俺たちの前に現れた竜は、体長は7mほど、体は漆黒の鱗に全身を覆われ、長い前足には5本の鋭い爪がある。背中からは大きな翼が生えており、薄らと輝いて見えることから魔力で纏われているようだ。空中で翼をはためかせる度に、翼の大きさからは考えられない程の風が渦巻く。だが、何より印象的なのは、夜闇に浮かぶ月の如き黄金の瞳だろう。爬虫類らしく縦に割れた瞳孔は、剣呑に細められていながら、なお美しさを感じさせる光を放っている。

ライセン大峡谷にも同じ形状の魔物にハイベリアがいたが、それとは比べ物にならない迫力だ。例えるなら、まさしく王者を目の前にしたような感じか。

愛ちゃん先生たちは、蛇ににらまれた蛙のように硬直してしまっている。

特に、ウィルは真っ青な顔でガタガタと震えて今にも崩れ落ちそうだ。脳裏に、襲われた時の事がフラッシュバックしているのだろう。

ハジメの方も、予想していたよりも相手が強力であると認識を改めたようで、油断なく黒竜を見ている。

その黒竜は、俺たち、いや、正確にはウィルの姿を確認すると、ギロリとその鋭い視線を向けた。そして、おもむろに頭部を持ち上げ仰け反ると、鋭い牙の並ぶ顎門をガパッと開けてそこに魔力を集束しだした。

おそらく、川の一部と冒険者を消し飛ばしたブレスを放つつもりなのだろう。

だが、愛ちゃん先生たちは驚愕から抜けきっておらず、硬直したままだ。

 

「ちっ、ハジメ、こいつらのお守りは任せた!」

「おい、ツルギ!?」

 

愛ちゃん先生たちが動けないのを認識した直後、俺は速攻でその場から飛び出した。

次の瞬間、黒竜の口からレーザーの如き黒色のブレスが一直線に放たれた。

ブレスはハジメたちのいるところに直撃するが、俺が飛び出した直後にハジメが宝物庫から2mほどある巨大な柩型の盾を取り出して、地面に固定していた。

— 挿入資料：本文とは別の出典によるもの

/-- The words of a well-formed instruction; an event has none. -/
def encode : Instr → List W32
  | .add d a b e => [arW 0x0 d a b 0x0 e]
  | .sub d a b e => [arW 0x0 d a b 0x1 e]
  | .mul d a b e => [arW 0x0 d a b 0x2 e]
  | .mulh d a b e => [arW 0x0 d a b 0x3 e]
  | .mulhu d a b e => [arW 0x0 d a b 0x4 e]
  | .divu d a b e => [arW 0x0 d a b 0x5 e]
  | .remu d a b e => [arW 0x0 d a b 0x6 e]
  | .and d a b e => [arW 0x0 d a b 0x7 e]
  | .or d a b e => [arW 0x0 d a b 0x8 e]
  | .xor d a b e => [arW 0x0 d a b 0x9 e]
  | .andn d a b e => [arW 0x0 d a b 0xa e]
  | .orn d a b e => [arW 0x0 d a b 0xb e]
  | .shl d a b e => [arW 0x0 d a b 0xc e]
  | .shr d a b e => [arW 0x0 d a b 0xd e]
  | .sar d a b e => [arW 0x0 d a b 0xe e]
  | .rotr d a b e => [arW 0x0 d a b 0xf e]
  | .min d a b e => [arW 0x0 d a b 0x10 e]
  | .max d a b e => [arW 0x0 d a b 0x11 e]
  | .minu d a b e => [arW 0x0 d a b 0x12 e]
  | .maxu d a b e => [arW 0x0 d a b 0x13 e]
  | .slt d a b e => [arW 0x0 d a b 0x14 e]
  | .sltu d a b e => [arW 0x0 d a b 0x15 e]
  | .seq d a b e => [arW 0x0 d a b 0x16 e]
  | .sne d a b e => [arW 0x0 d a b 0x17 e]
  | .clz d a e => [arW 0x0 d a 0 0x18 e]
  | .ctz d a e => [arW 0x0 d a 0 0x19 e]
  | .popc d a e => [arW 0x0 d a 0 0x1a e]
  | .bfx d a b e => [arW 0x0 d a b 0x1b e]
  | .bfxu d a b e => [arW 0x0 d a b 0x1c e]
  | .bfi d a b e => [arW 0x0 d a b 0x1d e]
  | .selnz d a b e => [arW 0x0 d a b 0x1e e]
  | .addi d a i => [aiW 0x1 d a i]
  | .andi d a i => [aiW 0x2 d a i]
  | .ori d a i => [aiW 0x3 d a i]
  | .xori d a i => [aiW 0x4 d a i]
  | .shli d a c => [aiW 0x5 d a (c.setWidth 13)]
  | .shri d a c => [aiW 0x6 d a (c.setWidth 13)]
  | .sari d a c => [aiW 0x7 d a (c.setWidth 13)]
  | .slti d a i => [aiW 0x8 d a i]
  | .lih d i => [ahW 0x9 d i]
  | .ldb d a c o => [amW 0xa d a c o]
  | .ldbu d a c o => [amW 0xb d a c o]
  | .ldh d a c o => [amW 0xc d a c o]
  | .ldhu d a c o => [amW 0xd d a c o]
  | .ldw d a c o => [amW 0xe d a c o]
  | .ldwu d a c o => [amW 0xf d a c o]
  | .ldd d a c o => [amW 0x10 d a c o]
  | .stb d a c o => [amW 0x11 d a c o]
  | .sth d a c o => [amW 0x12 d a c o]
  | .stw d a c o => [amW 0x13 d a c o]
  | .std d a c o => [amW 0x14 d a c o]
  | .amo d a b op sc => [aaW 0x15 d a b op sc]
  | .amorr d a b op sc => [aaW 0x16 d a b op sc]
  | .ldacq d a c sc o => [aoW 0x17 d a c sc o]
  | .strel d a c sc o => [aoW 0x18 d a c sc o]
  | .fence m sc => [afW 0x19 m sc]
  | .spldb d a b e => [arW 0x1a d a b 0x0 e]
  | .spldh d a b e => [arW 0x1a d a b 0x1 e]
  | .spldw d a b e => [arW 0x1a d a b 0x2 e]
  | .spldd d a b e => [arW 0x1a d a b 0x3 e]
  | .spstb d a b e => [arW 0x1a d a b 0x4 e]
  | .spsth d a b e => [arW 0x1a d a b 0x5 e]
  | .spstw d a b e => [arW 0x1a d a b 0x6 e]
  | .spstd d a b e => [arW 0x1a d a b 0x7 e]
  | .spmarkf a b e => [arW 0x1a 0 a b 0x8 e]
  | .spmarke a b e => [arW 0x1a 0 a b 0x9 e]
  | .sptestf d a b e => [arW 0x1a d a b 0xa e]
  | .vld q a b e => [avW q.toNat 0 a b 0x0 e]
  | .vldDec q a b e => [avW q.toNat 1 a b 0x0 e]
  | .vldf q a b e => [avW q.toNat 0 a b 0x1 e]
  | .vldfc q a b e => [avW q.toNat 0 a b 0x2 e]
  | .vst q a b e => [avW (sqField q) 0 a b 0x3 e]
  | .vstf q a b e => [avW (sqField q) 0 a b 0x4 e]
  | .vgth q a m e => [avW q.toNat 0 a (m.setWidth 6) 0x5 e]
  | .vsct q a m e => [avW (sqField q) 0 a (m.setWidth 6) 0x6 e]
  | .vldg q a b e => [avW q.toNat 0 a b 0x7 e]
  | .vstg q a b e => [avW (sqField q) 0 a b 0x8 e]
  | .qbind d a e => [arW 0x1c d a 0 0x0 e]
  | .qunbind d e => [arW 0x1c d 0 0 0x1 e]
  | .qwait d a e => [arW 0x1c d a 0 0x2 e]
  | .qstat d a e => [arW 0x1c d a 0 0x3 e]
  | .lrpatch d a b e => [arW 0x1d d a b 0x0 e]
  | .lrarm a e => [arW 0x1d 0 a 0 0x1 e]
  | .lrstat d a b e => [arW 0x1d d a b 0x2 e]
  | .jdec a e => [arW 0x1d 0 a 0 0x3 e]
  | .tself d e => [arW 0x1d d 0 0 0x5 e]
  | .gbar d a e => [arW 0x1e d a 0 0x0 e]
  | .garr d e => [arW 0x1e d 0 0 0x1 e]
  | .gwait d a e => [arW 0x1e d a 0 0x2 e]
  | .gpeer d a e => [arW 0x1e d a 0 0x3 e]
  | .finc d a e => [arW 0x1e d a 0 0x4 e]
  | .fwait d a b e => [arW 0x1e d a b 0x5 e]
  | .frd d a e => [arW 0x1e d a 0 0x6 e]
  | .fclr d e => [arW 0x1e d 0 0 0x7 e]
  | .twait d a e => [arW 0x1e d a 0 0x8 e]
  | .ttest d a e => [arW 0x1e d a 0 0x9 e]
  | .fork a e => [arW 0x1e 0 a 0 0xa e]
  | .slip i e => [arWI 0x1e 0 i 0xc e]
  | .frame a e => [arW 0x1e 0 a 0 0xd e]
  | .gpush a e => [arW 0x1f 0 a 0 0x0 e]
  | .gpop d e => [arW 0x1f d 0 0 0x1 e]
  | .gtop d e => [arW 0x1f d 0 0 0x2 e]
  | .gdepth d e => [arW 0x1f d 0 0 0x3 e]
  | .maskf d a b e => [arW 0x1f d a b 0x5 e]
  | .mxw d i e => [arWI 0x20 d i 0x0 e]
  | .mxr d i e => [arWI 0x20 d i 0x1 e]
  | .meMode a b e x => [lgW 0x20 0 a b 0x3 e, x.word]
  | .meMsk a e x => [lgW 0x20 0 a 0 0x4 e, x.word]
  | .oclaim pair n e => [arWI 0x20 0 (oclaimImm pair n) 0x5 e]
  | .orels n e => [arWI 0x20 0 (oclaimImm false n) 0x6 e]
  | .ostat d e => [arW 0x20 d 0 0 0x7 e]
  | .ceGo d a e x => [lgW 0x21 d a 0 0x0 e, x.word]
  | .ceAbort d e => [arW 0x21 d 0 0 0x1 e]
  | .ceStat d a e => [arW 0x21 d a 0 0x2 e]
  | .seIns a b e x => [lgW 0x22 0 a b 0x0 e, x.word]
  | .seDel a e => [arW 0x22 0 a 0 0x1 e]
  | .seAge a b e => [arW 0x22 0 a b 0x2 e]
  | .seSel a e x => [lgW 0x22 0 a 0 0x3 e, x.word]
  | .seCnt d a e => [arW 0x22 d a 0 0x4 e]
  | .seQuota d a e => [arW 0x22 d a 0 0x5 e]
  | .spermit d a e => [arW 0x23 d a 0 0x0 e]
  | .spret a e => [arW 0x23 0 a 0 0x1 e]
  | .fltarm d a e x => [lgW 0x23 d a 0 0x2 e, x.word]
  | .fltclose d e => [arW 0x23 d 0 0 0x3 e]
  | .trap i e => [arWI 0x24 0 i 0x1 e]
  | .scall i e => [arWI 0x24 0 i 0x3 e]
  | .rdctl d i e => [arWI 0x24 d i 0x4 e]
  | .wrctl d i e => [arWI 0x24 d i 0x5 e]
  | .iflush a b e => [arW 0x24 0 a b 0x7 e]
  | .srdctl d i e => [arWI 0x24 d i 0x9 e]
  | .swrctl d i e => [arWI 0x24 d i 0xa e]
  | .tlbinv a b e => [arW 0x24 0 a b 0xb e]
  | .sespall a e => [arW 0x24 0 a 0 0xc e]
  | .snapt d a e => [arW 0x24 d a 0 0xd e]
  | .corestop d a e => [arW 0x24 d a 0 0xe e]
  | .beq a b o => [abW 0x25 a b o]
  | .bne a b o => [abW 0x26 a b o]
  | .blt a b o => [abW 0x27 a b o]
  | .bge a b o => [abW 0x28 a b o]
  | .bltu a b o => [abW 0x29 a b o]
  | .bgeu a b o => [abW 0x2a a b o]
  | .jal d o => [ahW 0x2B d o]
  | .jalr d a i => [aiW 0x2C d a i]
  | .loop d o => [aiW 0x2D d 0 o]
  | .vaddF32 d a b p e => [xvW 0x30 d a b 0x0 p e]
  | .vsubF32 d a b p e => [xvW 0x30 d a b 0x1 p e]
  | .vmulF32 d a b p e => [xvW 0x30 d a b 0x2 p e]
  | .vminF32 d a b p e => [xvW 0x30 d a b 0x3 p e]
  | .vmaxF32 d a b p e => [xvW 0x30 d a b 0x4 p e]
  | .vfmaF32 d a b p e => [xvW 0x30 d a b 0x5 p e]
  | .vfnmaF32 d a b p e => [xvW 0x30 d a b 0x6 p e]
  | .vcpsgnF32 d a b p e => [xvW 0x30 d a b 0x7 p e]
  | .vaddF16 d a b p e => [xvW 0x31 d a b 0x0 p e]
  | .vsubF16 d a b p e => [xvW 0x31 d a b 0x1 p e]
  | .vmulF16 d a b p e => [xvW 0x31 d a b 0x2 p e]
  | .vminF16 d a b p e => [xvW 0x31 d a b 0x3 p e]
  | .vmaxF16 d a b p e => [xvW 0x31 d a b 0x4 p e]
  | .vfmaF16 d a b p e => [xvW 0x31 d a b 0x5 p e]
  | .vfnmaF16 d a b p e => [xvW 0x31 d a b 0x6 p e]
  | .vcpsgnF16 d a b p e => [xvW 0x31 d a b 0x7 p e]
  | .vaddBF16 d a b p e => [xvW 0x32 d a b 0x0 p e]
  | .vsubBF16 d a b p e => [xvW 0x32 d a b 0x1 p e]
  | .vmulBF16 d a b p e => [xvW 0x32 d a b 0x2 p e]
  | .vminBF16 d a b p e => [xvW 0x32 d a b 0x3 p e]
  | .vmaxBF16 d a b p e => [xvW 0x32 d a b 0x4 p e]
  | .vfmaBF16 d a b p e => [xvW 0x32 d a b 0x5 p e]
  | .vfnmaBF16 d a b p e => [xvW 0x32 d a b 0x6 p e]
  | .vcpsgnBF16 d a b p e => [xvW 0x32 d a b 0x7 p e]
  | .vaddI32 d a b p e => [xvW 0x33 d a b 0x0 p e]
  | .vsubI32 d a b p e => [xvW 0x33 d a b 0x1 p e]
  | .vmulI32 d a b p e => [xvW 0x33 d a b 0x2 p e]
  | .vmulhI32 d a b p e => [xvW 0x33 d a b 0x3 p e]
  | .vminI32 d a b p e => [xvW 0x33 d a b 0x4 p e]
  | .vmaxI32 d a b p e => [xvW 0x33 d a b 0x5 p e]
  | .vminUI32 d a b p e => [xvW 0x33 d a b 0x6 p e]
  | .vmaxUI32 d a b p e => [xvW 0x33 d a b 0x7 p e]
  | .vaddI16 d a b p e => [xvW 0x34 d a b 0x0 p e]
  | .vsubI16 d a b p e => [xvW 0x34 d a b 0x1 p e]
  | .vaddsI16 d a b p e => [xvW 0x34 d a b 0x2 p e]
  | .vsubsI16 d a b p e => [xvW 0x34 d a b 0x3 p e]
  | .vaddI8 d a b p e => [xvW 0x34 d a b 0x4 p e]
  | .vsubI8 d a b p e => [xvW 0x34 d a b 0x5 p e]
  | .vaddsI8 d a b p e => [xvW 0x34 d a b 0x6 p e]
  | .vsubsI8 d a b p e => [xvW 0x34 d a b 0x7 p e]
  | .vand d a b p e => [xvW 0x35 d a b 0x0 p e]
  | .vor d a b p e => [xvW 0x35 d a b 0x1 p e]
  | .vxor d a b p e => [xvW 0x35 d a b 0x2 p e]
  | .vandn d a b p e => [xvW 0x35 d a b 0x3 p e]
  | .vshl d a b p e => [xvW 0x35 d a b 0x4 p e]
  | .vshr d a b p e => [xvW 0x35 d a b 0x5 p e]
  | .vsar d a b p e => [xvW 0x35 d a b 0x6 p e]
  | .vnot d a p e => [xvW 0x35 d a 0 0x7 p e]
  | .veqF32 d a b p e => [xvW 0x36 (d.setWidth 6) a b 0x0 p e]
  | .vltF32 d a b p e => [xvW 0x36 (d.setWidth 6) a b 0x1 p e]
  | .vleF32 d a b p e => [xvW 0x36 (d.setWidth 6) a b 0x2 p e]
  | .vunF32 d a b p e => [xvW 0x36 (d.setWidth 6) a b 0x3 p e]
  | .veqI32 d a b p e => [xvW 0x36 (d.setWidth 6) a b 0x4 p e]
  | .vltI32 d a b p e => [xvW 0x36 (d.setWidth 6) a b 0x5 p e]
  | .vltUI32 d a b p e => [xvW 0x36 (d.setWidth 6) a b 0x6 p e]
  | .vneI32 d a b p e => [xvW 0x36 (d.setWidth 6) a b 0x7 p e]
  | .vsel d a b p e => [xvW 0x37 d a b 0x0 p e]
  | .vmov d a p e => [xvW 0x37 d a 0 0x1 p e]
  | .vbcl d a b p e => [xvW 0x37 d a b 0x2 p e]
  | .vperm d a b p e => [xvW 0x37 d a b 0x3 p e]
  | .vslup d a b p e => [xvW 0x37 d a b 0x4 p e]
  | .vsldn d a b p e => [xvW 0x37 d a b 0x5 p e]
  | .vtoa a e => [xvW 0x37 0 a 0 0x6 0 e]
  | .vrand d a p e => [xvW 0x37 d a 0 0x7 p e]
  | .vcvt d a sat t u r e => [xcW 0x38 d a (fmtField sat t) (fmtField false u) r.code e]
  | .vqnt d a f r e => [xcW 0x39 d a (fmtField true f) 0 r.code e]
  | .vdqnt d a f e => [xcW 0x39 d a (fmtField true f) 4 0 e]
  | .vpack d a f e => [xcW 0x39 d a (fmtField false f) 8 0 e]
  | .vunpk d a f e => [xcW 0x39 d a (fmtField false f) 12 0 e]
  | .vsgn d a e => [xcW 0x39 d a 0 16 0 e]
  | .vham d a e => [xcW 0x39 d a 0 20 0 e]
  | .vexp2 d a p e => [xvW 0x3a d a 0 0x0 p e]
  | .vlog2 d a p e => [xvW 0x3a d a 0 0x1 p e]
  | .vrcp d a p e => [xvW 0x3a d a 0 0x2 p e]
  | .vrsq d a p e => [xvW 0x3a d a 0 0x3 p e]
  | .vsqrt d a p e => [xvW 0x3a d a 0 0x4 p e]
  | .vdiv d a b p e => [xvW 0x3a d a b 0x5 p e]
  | .vrsumF32 d a p e => [xvW 0x3b d a 0 0x0 p e]
  | .vrmaxF32 d a p e => [xvW 0x3b d a 0 0x1 p e]
  | .vrminF32 d a p e => [xvW 0x3b d a 0 0x2 p e]
  | .vrmaxiF32 d a p e => [xvW 0x3b d a 0 0x3 p e]
  | .vrminiF32 d a p e => [xvW 0x3b d a 0 0x4 p e]
  | .vrsumI32 d a p e => [xvW 0x3b d a 0 0x5 p e]
  | .vrmaxI32 d a p e => [xvW 0x3b d a 0 0x6 p e]
  | .vrmaxiI32 d a p e => [xvW 0x3b d a 0 0x7 p e]
  | .pand d a b e => [xvW 0x3C (d.setWidth 6) (a.setWidth 6) (b.setWidth 6) 0x0 0 e]
  | .por d a b e => [xvW 0x3C (d.setWidth 6) (a.setWidth 6) (b.setWidth 6) 0x1 0 e]
  | .pxor d a b e => [xvW 0x3C (d.setWidth 6) (a.setWidth 6) (b.setWidth 6) 0x2 0 e]
  | .pnot d a e => [xvW 0x3C (d.setWidth 6) (a.setWidth 6) 0 0x3 0 e]
  | .ppopc d a e => [xvW 0x3C d (a.setWidth 6) 0 0x4 0 e]
  | .pffs d a e => [xvW 0x3C d (a.setWidth 6) 0 0x5 0 e]
  | .pmov d a e => [xvW 0x3C (d.setWidth 6) (a.setWidth 6) 0 0x6 0 e]
  | .vfromp d a e => [xvW 0x3C d (a.setWidth 6) 0 0x7 0 e]
  | .accrd d c r p e => [xaW d c r 0x0 p e]
  | .accwr a c r p e => [xaW a c r 0x1 p e]
  | .accz m c e => [xzW m c e]
  | .xloop o e => [xbW o 0x3 0 e]
  | .xbr o p e => [xbW o 0x4 p e]
  | .xj o e => [xbW o 0x5 0 e]
  | .xsetlc a e => [xvW 0x3D 0 a 0 0x7 0 e]
  | .endTask  => [arW 0x1d 0 0 0 0x4 false]
  | .rdv  => [arW 0x1e 0 0 0 0xb false]
  | .gclr  => [arW 0x1f 0 0 0 0x4 false]
  | .meGo  => [lgW 0x20 0 0 0 0x2 false, 0xFFF00000#32]
  | .nop  => [arW 0x24 0 0 0 0x0 false]
  | .tret  => [arW 0x24 0 0 0 0x2 false]
  | .isync  => [arW 0x24 0 0 0 0x6 false]
  | .sret  => [arW 0x24 0 0 0 0x8 false]
  | .xrdv  => [xbW 0 0x6 0 false]
  | .taskDispatch => []
  | .gangStart => []
  | .stageTaskStart => []
  | .taskRestore => []
  | .backgroundFill => []
  | .endCommit => []
  | .gangCommit => []
  | .stallRelease => []
  | .loadReturn => []
  | .amorrReturn => []
  | .gatherScatterLane => []
  | .xTrapTake => []
  | .faultRecordWrite => []
  | .taskTimeout => []
  | .qtimeout => []
  | .fwaitTimeout => []
  | .twaitTimeout => []
  | .gwaitTimeout => []
  | .stampIssue => []
  | .stampOverrun => []
  | .pageWalk => []
  | .meCommandStart => []
  | .meTileStep => []
  | .ceChainStart => []
  | .ceRecord => []
  | .seCommandRun => []
  | .filterResult => []
  | .tierPageIn => []
  | .tierPageOut => []
  | .weirInterval => []
  | .breezeTokenPass => []
  | .breezeForcedPass => []
  | .capLevelRaise => []
  | .capLevelLower => []
  | .thermalCap => []
  | .thermalShutdown => []
  | .preemptStop => []
  | .saveImageWrite => []
  | .exportBlockWrite => []
  | .supervisorEvent => []
  | .supervisorFault => []
  | .memoryErrorReport => []
  | .onChipError => []
  | .scrub => []
  | .ccmdResume => []
  | .ccmdAbandon => []
  | .ccmdSave => []
  | .ccmdReturn => []
  | .lrBuild => []
  | .lrUnbuild => []
  | .lrDrain => []
  | .queueOpen => []
  | .queueClose => []
  | .evSuspend => []
  | .evResume => []
  | .evExport => []
  | .evImport => []
  | .ctxCreate => []
  | .ctxDestroy => []
  | .groupBuild => []
  | .groupUnbuild => []
  | .registerWrite => []
  | .slbaseWrite => []
  | .enable => []
  | .disable => []
  | .vload => []
  | .vunload => []
  | .prune => []
  | .packetReceive => []
  | .requestReceive => []
  | .acceptReply => []
  | .admission => []
  | .outputEntryPop => []
  | .relqPush => []
  | .hsemAcquire => []
  | .hsemRelease => []
  | .fwload => []
  | .bringupTraining => []
  | .setup => []
  | .teardown => []
  | .warmreset => []
  | .coldReset => []
  | .perstWarmReset => []
  | .cxlLinkDown => []
  | .snapFire => []
  | .snapLockFree => []
  | .snapPinEdge => []
  | .hostMemoryWrite => []
  | .hostMemoryRead => []
  | .lossOfPower => []
  | .singleDieOrStackFailure => []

あれは、タウル鉱石を主材にシュタル鉱石を挟んでアザンチウムで外側をコーティングしたもので、さらに“金剛”によって強化できる。仮に金剛とアザンチウムが突破されても、数秒でも耐えられるなら直ちに修復することができる。仮に突破されても、二層目のシュタル鉱石は魔力を注いだ分だけ強度を増す性質を持つので、ハジメの魔力ならまず突破はされないだろう。

それでも、やはりすさまじい威力を秘めているようで、徐々に押されている。

だが、黒竜の意識は完全にウィルに向けられ、時間も十分に稼いでくれた。

 

「落ちやがれ!」

 

この隙に俺は黒竜の死角に回り込み、黒竜よりも高く跳躍した。そして、黒竜のがら空きな背中にめがけ、重力魔法もプラスして威力を増した飛び蹴りを食らわせた。

 

「グゥルァアアア!?」

 

完全に不意打ちだった黒竜に、これを耐えることはできず、なすすべなく地面に落とされた。

そこに、剣製魔法で白と黒の双剣を生成して、落ちる勢いのまま黒竜に斬りつけた。

だが、

 

ガキキンッ!!

 

「うそだろ!?」

 

黒竜を斬り裂こうとした俺の双剣は、逆に黒竜の鱗に当たった瞬間にはじかれ、折れてしまった。

ハジメが作った黒刀ほどではないとはいえ、俺の剣製魔法で作った剣はそんじょそこらの金属なら簡単に両断できる。

もしかしたら、この鱗、アザンチウムと同じくらいの硬度を持っている可能性がある。おそらく、ハジメのドンナー・シュラークはもちろん、電磁加速式アンチマテリアルライフル“シュラーゲン”でも簡単に傷つかないかもしれない。

結論、めっちゃ俺と相性が悪い。

一応、俺の黒刀なら傷付けるくらいならできるだろうが、一つ気になることがある。

あの黒竜の魔力の回り方、普通のドラゴン型の魔物とは違う。

本来なら、魔物の魔力は魔石を心臓として、人間の血液と同じように体内を循環しているのだが、この黒竜はそうではなく、体全体が魔力で覆われているように見える。しかも、黒竜の中心部、そこにぽっかりと人型の空洞のようなものも見える。

もしかすると、あの黒竜は・・・

そう考えていると、森の中から紫の炎弾が20発ほど、ウィルに向かって殺到してきた。魔法の核が見えるから、どうやら火魔法の類いのようだ。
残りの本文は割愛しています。